Чуть ли не на последнем месте в писательском деле стоят внешние идеи. Если человек талантлив, он может создать изумительное произведение, которое его самого удивит и будет не соответствовать его собственным «убеждениям»… Тенденциозная литература, как правило, живет недолго. Идейная – также. Все эти литературные опыты от ума Достоевский метко назвал «измышленными», то есть бесчувственно рожденными…

 

Мировоззрение, в котором, как в кристалле, сконцентрировано отражение духа человека, не может не отражаться в творчестве. Идеи говорят о себе на уровне души и разума, духовная сфера значительно выше…

 

Особенный взрыв творческой энергии, особый душевный подъем называется вдохновением. Странно сознавать, что есть люди, называющие себя писателями и поэтами, которые ни разу в жизни не испытывали даже в молодости этого подъема… Ощущение веселого потока, который будто низвергается с сияющих гор. Захватывающий полет над бездной… и – взмыв ввысь – восторг распахнутого ветру сердца…

 

Вдохновение сродни Любви, это тоже аттрактивное чувство (от attractive – англ. притягательный, привлекающий, притягивающий). Любовью, как говорят древние учения, притягивают друг друга, движутся планеты

 

Без любви ко всему живому, которая даже у самых суровых писателей скрывается на темном дне их души, писательство вообще невозможно. То есть можно и без любви к миру создать текст, но он будет по духовному свечению неживым. Философия, а не литература предполагает мыслеобразы, сверкающие, по выражению Германа Гессе, «…льдом астральной тишины…». У апостола Павла в Послании к коринфянам, сказано, что человек без любви – кимвал бряцающий, пустой звук…

 

 

Вдохновение поднимает человека к зарницам Любви вселенской, любви космической.

 

Вершины литературы обычно так же скрыты туманом, как наивысшие вершины гор скрываются в облаках.

Не удивительно, что многие выделяют, превозносят, лирику Блока или Есенина, ибо первый – певец вечной женственности, второй – русской природы, оба – лирики. Оба эти поэта – видимые вершины поэтического Олимпа.
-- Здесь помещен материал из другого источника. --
-- ==== Sys2Proof/Laws/Bus.lean ====
section
/-! SUPPORT. What a read and a write on the bus can do, and the bytes of a word. -/

namespace Sys2Proof.Machine

/-! ### Addresses -/

theorem addr_zero (a : Word) : a + BitVec.ofNat 32 0 = a := by simp

theorem addr_succ (a : Word) (k : Nat) : (a + 1#32) + BitVec.ofNat 32 k = a + BitVec.ofNat 32 (k + 1) := by
  rw [BitVec.ofNat_add]; rw [BitVec.add_assoc, BitVec.add_comm (1#32)]

theorem addr_add (a : Word) (j k : Nat) :
    (a + BitVec.ofNat 32 j) + BitVec.ofNat 32 k = a + BitVec.ofNat 32 (j + k) := by
  rw [BitVec.ofNat_add, BitVec.add_assoc]

/-- Addresses less than 2^32 apart differ. -/
theorem addr_inj {a : Word} {j k : Nat} (hj : j < 2 ^ 32) (hk : k < 2 ^ 32)
    (h : a + BitVec.ofNat 32 j = a + BitVec.ofNat 32 k) : j = k := by
  have := congrArg BitVec.toNat ((BitVec.add_right_inj a).1 h)
  rwa [BitVec.toNat_ofNat, BitVec.toNat_ofNat, Nat.mod_eq_of_lt hj, Nat.mod_eq_of_lt hk] at this

/-- The address after another is a different one, in a run no longer than the address space. -/
theorem addr_succ_ne {a : Word} {k : Nat} (hk : k + 1 < 2 ^ 32) : a + BitVec.ofNat 32 (k + 1) ≠ a := by
  intro he
  have := addr_inj (j := k + 1) (k := 0) hk (by omega) (by rw [addr_zero]; exact he)
  omega

theorem RamRange.head {c : Config} {a : Word} {n : Nat} (h : RamRange c a (n + 1)) : RamAt c a := by
  simpa using h 0 (Nat.succ_pos n)

theorem RamRange.tail {c : Config} {a : Word} {n : Nat} (h : RamRange c a (n + 1)) : RamRange c (a + 1#32) n := by
  intro k hk
  rw [addr_succ]
  exact h (k + 1) (by omega)

theorem RamRange.split {c : Config} {a : Word} {m n : Nat} (h : RamRange c a (m + n)) :
    RamRange c a m ∧ RamRange c (a + BitVec.ofNat 32 m) n :=
  ⟨fun k hk => h k (by omega), fun k hk => by rw [addr_add]; exact h (m + k) (by omega)⟩

theorem RamAt.owner {c : Config} {a : Word} (h : RamAt c a) : ∃ r, ownerOf c a = some r ∧ r.kind = .ram := by
  unfold RamAt at h
  cases ho : ownerOf c a with
  | none => simp [ho] at h
  | some r => exact ⟨r, rfl, by simpa [ho] using h⟩

@[simp] theorem State.bytesAt_zero (s : State) (a : Word) : s.bytesAt a 0 = [] := rfl

theorem State.bytesAt_succ (s : State) (a : Word) (n : Nat) :
    s.bytesAt a (n + 1) = s.byteAt a :: s.bytesAt (a + 1#32) n := by
  unfold State.bytesAt
  rw [List.range_succ_eq_map]
  simp only [List.map_cons, List.map_map, addr_zero]
  congr 1
  apply List.map_congr_left
  intro k _
  simp only [Function.comp_apply, addr_succ, Nat.succ_eq_add_one]

theorem State.bytesAt_congr {s t : State} {a : Word} {n : Nat}
    (h : ∀ k, k < n → t.byteAt (a + BitVec.ofNat 32 k) = s.byteAt (a + BitVec.ofNat 32 k)) :
    t.bytesAt a n = s.bytesAt a n := by
  apply List.map_congr_left
  intro k hk
  exact h k (List.mem_range.1 hk)

/-! ### Reads -/

/-- A read of RAM answers its bytes and leaves the state alone. -/
theorem readBytes_ram {n : Nat} {a : Word} {s : State} (h : RamRange s.cfg a n) :
    readBytes n a s = .ok (s.bytesAt a n) s := by
  unfold readBytes
  induction n generalizing a with
  | zero => rfl
  | succ n ih =>
    obtain ⟨r, ho, hk⟩ := h.head.owner
    simp only [readFrom, ho, hk, ih h.tail, Bus.map, State.bytesAt_succ]

theorem readOpWord_ram {a : Word} {s : State} (h : RamRange s.cfg a 2) :
    readOpWord a s = .ok (leOpWord (s.bytesAt a 2)) s := by
  simp [readOpWord, readBytes_ram h, Bus.map]

theorem readWord_ram {a : Word} {s : State} (h : RamRange s.cfg a 4) : readWord a s = .ok (s.wordAt a) s := by
  simp [readWord, readBytes_ram h, Bus.map, State.wordAt]

/-- A read whose first unmapped byte lies above RAM bytes raises NotMapped there and leaves the state alone. -/
theorem readBytes_unmapped {n j : Nat} {a : Word} {s : State} (h : FirstUnmapped s.cfg a n j) :
    readBytes n a s = .notMapped (a + BitVec.ofNat 32 j) s := by
  unfold readBytes
  induction n generalizing a j with
  | zero => exact absurd h.1 (by omega)
  | succ n ih =>
    obtain ⟨hj, hr, hu⟩ := h
    cases j with
    | zero =>
      have hu' : ownerOf s.cfg a = none := by simpa using hu
      simp [readFrom, hu']
    | succ j =>
      obtain ⟨r, ho, hk⟩ := hr.head.owner
      have := ih (a := a + 1#32) (j := j) ⟨by omega, hr.tail, by rw [addr_succ]; exact hu⟩
      simp only [readFrom, ho, hk, this, Bus.map, addr_succ]

theorem readOpWord_unmapped {j : Nat} {a : Word} {s : State} (h : FirstUnmapped s.cfg a 2 j) :
    readOpWord a s = .notMapped (a + BitVec.ofNat 32 j) s := by
  simp [readOpWord, readBytes_unmapped h, Bus.map]

theorem readWord_unmapped {j : Nat} {a : Word} {s : State} (h : FirstUnmapped s.cfg a 4 j) :
    readWord a s = .notMapped (a + BitVec.ofNat 32 j) s := by
  simp [readWord, readBytes_unmapped h, Bus.map]

theorem Bus.ok_ne_notMapped {α : Type} {v : α} {s : State} {a : Word} {t : State} {p : Prop}
    (h : Bus.ok v s = Bus.notMapped a t) : p := by
  cases h

theorem State.useFree_useFree (s : State) (m n : Nat) : (s.useFree m).useFree n = s.useFree (m + n) := by
  simp [State.useFree, Nat.add_assoc]

/-- The run of a device after an address: it stays with its owner and does not wrap, and it ends with the access, at another owner or at
the wrap. -/
theorem runAfter_spec (c : Config) (r : Region) (n : Nat) (a : Word) :
    runAfter c r n a ≤ n ∧
    (∀ i, i < runAfter c r n a → ownerOf c (a + BitVec.ofNat 32 (i + 1)) = some r ∧
      (a + BitVec.ofNat 32 (i + 1)).toNat = a.toNat + (i + 1)) ∧
    (runAfter c r n a = n ∨ ownerOf c (a + BitVec.ofNat 32 (runAfter c r n a + 1)) ≠ some r ∨
      a + BitVec.ofNat 32 (runAfter c r n a + 1) = 0#32) := by
  induction n generalizing a with
  | zero => exact ⟨Nat.le_refl _, fun i hi => absurd hi (Nat.not_lt_zero i), .inl rfl⟩
  | succ n ih =>
    unfold runAfter
    split
    · next h =>
      obtain ⟨h1, h2, h3⟩ := ih (a + 1#32)
      have hn : (a + 1#32).toNat = a.toNat + 1 := by
        have := mt (fun e => (BitVec.eq_of_toNat_eq (y := 0#32) e)) h.1
        have h1 := BitVec.toNat_add a 1#32
        have := a.isLt
        simp only [BitVec.toNat_ofNat] at *
        omega
      refine ⟨by omega, fun i hi => ?_, ?_⟩
      · cases i with
        | zero => exact ⟨h.2, hn⟩
        | succ i =>
          have := h2 i (by omega)
          rw [addr_succ, hn] at this
          exact ⟨this.1, by omega⟩
      · rw [addr_succ] at h3
        rcases h3 with h3 | h3
        · exact .inl (by omega)
        · exact .inr h3
    · next h =>
      refine ⟨by omega, fun i hi => absurd hi (Nat.not_lt_zero i), .inr ?_⟩
      by_cases hz : a + 1#32 = 0#32
      · exact .inr hz
      · exact .inl fun ho => h ⟨hz, ho⟩

/-- The bytes of a run all belong to its region. -/
theorem runAfter_owner {c : Config} {r : Region} {n : Nat} {a : Word} (ho : ownerOf c a = some r) {i : Nat}
    (hi : i < runAfter c r n a + 1) :
    ownerOf c (a + BitVec.ofNat 32 i) = some r ∧ (a + BitVec.ofNat 32 i).toNat = a.toNat + i := by
  cases i with
  | zero => simpa using ho
  | succ i => exact (runAfter_spec c r n a).2.1 i (by omega)

@[simp] theorem State.useFree_byteAt (s : State) (n : Nat) (a : Word) : (s.useFree n).byteAt a = s.byteAt a := rfl

/-- What any read leaves: only the free index can have moved. -/
theorem readFrom_state (n left : Nat) (a : Word) (s : State) :
    ∃ k, (∃ v, readFrom n left a s = .ok v (s.useFree k)) ∨ (∃ x, readFrom n left a s = .notMapped x (s.useFree k)) := by
  induction n generalizing left a s with
  | zero => exact ⟨0, .inl ⟨[], rfl⟩⟩
  | succ n ih =>
    have next : ∀ (b : Byte) (m q : Nat),
        ∃ k, (∃ v, (readFrom n q (a + 1#32) (s.useFree m)).map (b :: ·) = .ok v (s.useFree k)) ∨
          (∃ x, (readFrom n q (a + 1#32) (s.useFree m)).map (b :: ·) = .notMapped x (s.useFree k)) := by
      intro b m q
      obtain ⟨k, ⟨v, h⟩ | ⟨x, h⟩⟩ := ih q (a + 1#32) (s.useFree m)
      · exact ⟨m + k, .inl ⟨b :: v, by rw [h, State.useFree_useFree]; rfl⟩⟩
      · exact ⟨m + k, .inr ⟨x, by rw [h, State.useFree_useFree]; rfl⟩⟩
    cases left with
    | succ left => exact next _ 1 left
    | zero =>
      simp only [readFrom]
      split
      · exact ⟨0, .inr ⟨a, rfl⟩⟩
      · next r _ =>
        cases r.kind with
        | ram => exact next _ 0 0
        | device =>
          by_cases ht : runAfter s.cfg r n a < Config.deviceTransfers s.freeIndex
          · simp only [ht, if_true]; exact next _ 2 _
          · simp only [ht, if_false]; exact ⟨n + 2, .inl ⟨_, rfl⟩⟩

theorem readBytes_state (n : Nat) (a : Word) (s : State) :
    ∃ k, (∃ v, readBytes n a s = .ok v (s.useFree k)) ∨ (∃ x, readBytes n a s = .notMapped x (s.useFree k)) :=
  readFrom_state n 0 a s

theorem deviceBytes_length (k n : Nat) : (deviceBytes k n).length = n := by
  induction n generalizing k with
  | zero => rfl
  | succ n ih => simp [deviceBytes, ih]

theorem RamAt.not_device {c : Config} {a : Word} (h : RamAt c a) : ¬DeviceAt c a := by
  intro h'
  rw [RamAt, h'] at h
  cases h

theorem MappedRange.tail {c : Config} {a : Word} {n : Nat} (h : MappedRange c a (n + 1)) : MappedRange c (a + 1#32) n := by
  intro k hk
  rw [addr_succ]
  exact h (k + 1) (by omega)

theorem MappedRange.head {c : Config} {a : Word} {n : Nat} (h : MappedRange c a (n + 1)) : ∃ r, ownerOf c a = some r :=
  Option.isSome_iff_exists.1 (by simpa using h 0 (by omega))

/-- The bytes `v` read at `a`, the first `left` of them from the call under way: the first `j` arrived, and those in RAM among these
are the bytes held. -/
abbrev Arrived (s : State) (a : Word) (n left : Nat) (v : List Byte) : Prop :=
  v.length = n ∧ ∃ j, j ≤ n ∧
    (∀ i, i < j → left ≤ i → RamAt s.cfg (a + BitVec.ofNat 32 i) → v[i]? = some (s.byteAt (a + BitVec.ofNat 32 i))) ∧
    (j < n → DeviceAt s.cfg (a + BitVec.ofNat 32 j))

/-- One more byte in front, in RAM or from a device. -/
theorem Arrived.cons {s : State} {a : Word} {n left q m : Nat} {b : Byte} {v : List Byte}
    (h : Arrived (s.useFree m) (a + 1#32) n q v)
    (h0 : left = 0 → RamAt s.cfg a → b = s.byteAt a)
    (hq : ∀ i, i < q → left ≤ i + 1 → ¬RamAt s.cfg (a + BitVec.ofNat 32 (i + 1))) : Arrived s a (n + 1) left (b :: v) := by
  obtain ⟨hl, j, hj, h1, h2⟩ := h
  simp only [addr_succ, State.useFree_cfg, State.useFree_byteAt] at h1 h2
  refine ⟨by simp [hl], j + 1, by omega, fun i hi hli hr => ?_, fun hlt => h2 (by omega)⟩
  cases i with
  | zero => simpa using h0 (by omega) (by simpa using hr)
  | succ i =>
    by_cases hiq : i < q
    · exact absurd hr (hq i hiq hli)
    · simpa using h1 i (by omega) (by omega) hr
Но было два поэта-ясновидящих, которые, отдав в свое время дань лирике, поднялись выше, к заоблачным вершинам, их удел уже – теургическая поэзия. Это Вячеслав Иванов и Андрей Белый. Они мало доступны для «лирического большинства» любителей поэзии. Теургические мотивы слышатся и у Николая Клюева, высокого духом христианского лирика-символиста.

 

Править челн свой вслед Вячеславу Иванову, и идти путем теургики? Или «заколдовывать» себя своей же эмоциональной полнотой – как О. Мандельштам, Б. Пастернак, М. Цветаева…

 

Путей у литературы много. К порогу ХХI столетия литература закономерно завертелась вокруг оси, писатели стали обыгрывать уже созданные ранее образы, стали повторять сюжеты. Такое выражение по-своему обобщенного опыта стало именноваться постмодернизмом.

 

И все же огромная глубина, показанная, к примеру, колумбийцем Габриэлем Гарсия Маркесом, аргентинцем Хорхе Луисом Борхесом, или итальянцем Дино Буцатти, стремится к высоте. Лучшие образцы литературы всегда – тайно ли, явно – стремятся к высоте, к небу, к теургике…

 

Величайший, божественный дар человека – свобода выбора. Будь мир более совершенен, оценочным критерием духовного качества литературы можно было бы считать отражение гармонии красоты Планеты и психологическую глубину обобщения, когда в малом удается емко отразить великое, а в великом отразить малое.

 

Совершенно неплодотворен подход, в свое время модный у молодых писателей и художников – намеренная установка – вариться в собственном соку, как можно меньше видеть и знать. Писателю надо неустанно потреблять духовную пищу. Удивление перед высотою в искусстве, откуда бы эта высота ни пришла – из классики, или из современности – совершенно необходимо. Иначе писатель выдыхается просто потому, что он первоначально творит на «энергии роста». Он пишет на интенсивности воспринятого в юности, когда чувства максимально обострены и восприимчивость высока. Мудрость приходит только к тем, кто сохранил детскую длительность взгляда. Дети значительно дольше смотрят на предмет, на человека, душою впитывают его. «Будьте как дети…» – завещал Иисус Христос. А сколько любви в детских душах… Однако, как писала М.Цветаева – «в детях рай, и в детях все пороки…» Так что детство чувства в том, кто смеет создавать свою реальность в ритме стихотворения или прозы, приобретает, по слову сестры Марины Цветаевой, Анастасии «хрустальный голос истины» тогда, когда наступает зрелость, когда духовно освоен жизненный опыт… «Зрелость» – понятие не исключительно возрастное, она может наступить и задолго до зрелых лет, как у Лермонтова.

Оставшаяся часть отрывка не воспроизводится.